Le morceau attire l’attention de plusieurs radios belges et se retrouve même dans la programmation de FIP, outre-quiévrain. «J’ai été très contente des retours sur ce titre. Il m’a permis de me faire une première expérience dans l’enregistrement et la production pour pouvoir imaginer la suite.» Mise en confiance, Roza se lance dans la composition de son premier album, Système Ouvert, réalisé avec l’aide d’Antoine Flipo, moitié de Glass Museum. Elle y joue de la guitare, du banjo mais aussi du n’goni, guitare traditionnelle malienne. «Il y a forcément une interrogation au niveau de l’appropriation culturelle. J’en ai beaucoup parlé avec des personnes qui en jouent de façon traditionnelle. J’ai vraiment cette intention de respecter cette culture et de ne pas en faire un outil pour permettre de me mettre en avant.»

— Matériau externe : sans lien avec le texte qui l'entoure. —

/-- The copy of a moving session stands in this block's T3 area: OWN_REQ to the fabric manager, or in compatibility mode the
announcement, which ends the move. -/
def State.moveParked (s : State) (p sess ckpt : Nat) : State :=
  match s.move? p sess with
  | none => s
  | some m =>
    let me := s.rd .fabIdDevice
    let ep := s.ownEpoch p sess
    if m.asked then s
    else if s.rd .fabCfgMode == 0 then
      let s : State := s.sendFrame { kind := 0x12, dkind := 2, dst := 0, pitch := p, session := sess
                                     arg := leBytes 2 m.target ++ [byteOf m.reason, 0#8] ++ leBytes 4 ep
                                     body := leBytes 4 ckpt ++ leBytes 2 me }
      { s with fab := { s.fab with moves := s.fab.moves.map (fun x =>
          if x.pitch == p && x.session == sess then { x with asked := true, since := s.clk.ticks } else x) } }
    else
      let e := (ep + 1) % 2 ^ 32
      let s : State := (s.announce p sess m.target me e (leBytes 4 ckpt)).writeRecord p sess m.target e me ckpt
      let s : State := (s.putExc p sess m.target e).dropMove p sess
      if (s.entry? p sess).isSome then s.freeEntry p sess else s

/-- A moving session whose requests are done: its entry is parked to T3; one that is not resident is asked for as it
stands, its copy's CKPT_SEQ not known here. -/
def State.moveOn (s : State) (p sess : Nat) : State :=
  match s.move? p sess with
  | none => s
  | some m =>
    if m.asked || s.busy p sess then s else
    match s.entry? p sess with
    | some e => if s.hasArea p 3 then s.startPark e 3 else s
    | none => s.tookFree.moveParked p sess (s.freeNat % 2 ^ 32)

/-- A PARK hint applied to an entry that is no longer busy and not held (R234). -/
def State.parkByHint (s : State) (p sess : Nat) : State :=
  match s.entry? p sess with
  | none => s
  | some e =>
    if !(s.busy p sess) && !e.isOpen && e.pfHold.isNone && (e.hint == 2 || e.hint == 3) && s.hasArea p e.hint
      then s.startPark e e.hint else s

/-- PARK_START (R234, R288). -/
def parkStartStep (p sess : Nat) (s : State) : State := if (s.move? p sess).isSome then s.moveOn p sess else s.parkByHint p sess

/-- Order of eviction (R235). -/
def evictsBefore (a b : Entry) : Bool :=
  let ka := (b2n (a.hint != 5), a.lastSeen, a.pitch, a.session)
  let kb := (b2n (b.hint != 5), b.lastSeen, b.pitch, b.session)
  ka.1 < kb.1 || (ka.1 == kb.1 && (ka.2.1 < kb.2.1 || (ka.2.1 == kb.2.1 && (ka.2.2.1 < kb.2.2.1
    || (ka.2.2.1 == kb.2.2.1 && ka.2.2.2 < kb.2.2.2)))))

/-- The entry to evict next (R235). -/
def State.victim (s : State) : Option Entry :=
  (s.entries.filter s.evictable).foldl (fun (a : Option Entry) e => match a with
    | none => some e
    | some b => if evictsBefore e b then some e else some b) none

/-- EVICTION (R235). -/
def evictStep (s : State) : State :=
  if s.rd .tollReviveMaxInflight ≤ s.freeEntries then s else
  match s.victim with
  | none => s
  | some e =>
    match s.tierOf e with
    | some t => s.startPark e t
    | none => s.freeEntry e.pitch e.session

/-- The first write-back of a session that waits goes in flight, with none there (R246). -/
def State.kickWb (s : State) (p sess : Nat) : State :=
  if s.wbs.any (fun w => w.isOf p sess && w.started) then s else
  match s.wbs.find? (fun w => w.isOf p sess) with
  | none => s
  | some w => State.readBuckets { s with wbs := s.wbs.map (fun x =>
      if x == w then { x with started := true, since := s.clk.ticks } else x) } w.image w.tier

/-- The oldest write-back of a session is done (R246). -/
def State.dropWb (s : State) (p sess : Nat) : State :=
  match s.wbs.findIdx? (fun w => w.isOf p sess) with
  | some i => State.kickWb { s with wbs := s.wbs.eraseIdx i } p sess
  | none => s
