/-- A sample enters its pitch's pool (R212, R213); the copy may find no room to be made and is then dropped. The pairs of
training and shadow samples are counted over the pitch's pool, whatever the models, DESIGN CHOICE
(notes/assumptions/122.md). -/
def State.storeSample (s : State) (p m sess : Nat) (input : List Nat) (live : Bool := false) : State × Bool :=
  let drop := s.freeNat % 2 == 1
  let s : State := s.tookFree
  if drop then (s.bump .aszDropsCount, false) else
  let train := (s.pit p).sampled % 2 == 0
  let x : Sample := { pitch := p, model := m, session := sess, train, input, live }
  let s : State := { s with samples := s.poolRoom p train ++ [x] }
  ((s.updPit p (fun y => { y with sampled := y.sampled + 1 })).bump .aszSamplesCount, true)

/-- Tokens of a TEXT request that the encoder encodes (R188). -/
def State.encodedOf (s : State) (r : Req) (m : ModelObj) : Nat :=
  let c := s.cutOf r
  c.tokens.length - (c.tailCount (Desc.totalLen r.desc) - m.tailTok)

/-- The input a sample of an intake request holds (R212): the encoded tokens of window 0, or the split header and the first
row block. -/
def State.sampleInput (s : State) (r : Req) : List Nat :=
  match s.modelOf r with
  | none => []
  | some m =>
    if m.cls == 1 then
      let p := m.splitSpec
      let b := r.payload
      ((0, 64) :: (List.range (min p.slices (p.pairs b))).flatMap (p.pairRanges b)).flatMap
        (fun x => ((b.drop x.1).take x.2).map (·.toNat))
    else (s.cutOf r).tokens.take (min 256 (s.encodedOf r m))

/-- Capture of a sampled INTAKE's input (R212, R213). -/
def State.captureIntake (s : State) (r : Req) : State :=
  if !r.sampled then s else
  let x := s.storeSample r.pitch r.serving r.session (s.sampleInput r)
  x.1.updReq r.pitch r.session r.tag (fun q => { q with shadow := x.2 })

/-- The last payload byte, or an EMPTY's descriptor, has come: the fixed count starts (R55, R56). -/
def State.arriveIntake (s : State) (r : Req) : State :=
  let s : State := s.updReq r.pitch r.session r.tag (fun q => { q with
    arrival := some s.clk.hp, due := some (s.clk.hp + s.hpCycles 12000), seq := s.arrivals + 1, plan := [] })
  let s : State := { s with arrivals := s.arrivals + 1 }
  if Desc.totalLen r.desc == 0 then s
  else if s.isVector r then s.captureIntake r
  else (s.countCut r r.cut (s.cutOf r) r.payload r.payload).captureIntake r

/-! ### The verdict -/

/-- The key of a stock binding (Table 6-5). -/
def State.stockKey (s : State) (r : Req) (b : StockBind) : Option Nat :=
  let pay := r.payload
  match b.keySrc with
  | 0 => some r.session
  | 1 =>
    let off := bits b.keyArg 0 16
    let len := bits b.keyArg 16 7
    if off + len ≤ pay.length then some (fieldKey ((pay.drop off).take len)) else none
  | 2 =>
    if s.isVector r then none else
    let l := bits b.keyArg 0 5
    match firstHit (s.intakeEnts r 0) l (pay.map (·.toNat)) with
    | some e => some (2 ^ 32 + e)
    | none => (firstHit (s.intakeEnts r 1) l (s.cutOf r).tokens).map (fun e => 2 * 2 ^ 32 + e)
  | _ => some b.keyArg

/-- The keyed table of a binding. -/
def State.stockFor (s : State) (r : Req) (b : StockBind) : Option StockTable := (s.genAt r.pitch r.epoch).stock? r.pitch b.stockId

/-- The row a binding finds (R139). -/
def State.stockRow (s : State) (r : Req) (b : Option StockBind) : Option (List F32) :=
  b.bind (fun b => (s.stockFor r b).bind (fun t => (s.stockKey r b).bind t.lookup))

Portées par des sonorités électroniques et instruments acoustiques, les paroles, écrites en français, évoquent les injustices climatiques et sociales, l’impuissance face à la violence du monde. «Le disque partage un questionnement assez fort à fleur de peau sur les autres, l’état de la société, des réflexions qui me dépassent. Le regard se veut presque innocent sur des informations extérieures.»

Son engagement se traduit également dans une démarche active et concrète. Pour se rendre à ses concerts, elle pédale 1.250 kilomètres à travers la France l’année dernière. «Je voulais incarner mes propos, avoir des revendications palpables, échanger sur des sujets comme l’écologie.» La jeune femme plaide pour plus de sobriété, y compris dans l’industrie musicale. «Quelques gros artistes sont mis en avant, le reste doit se dépatouiller. Il serait intéressant de se reconcentrer sur des artistes locaux.»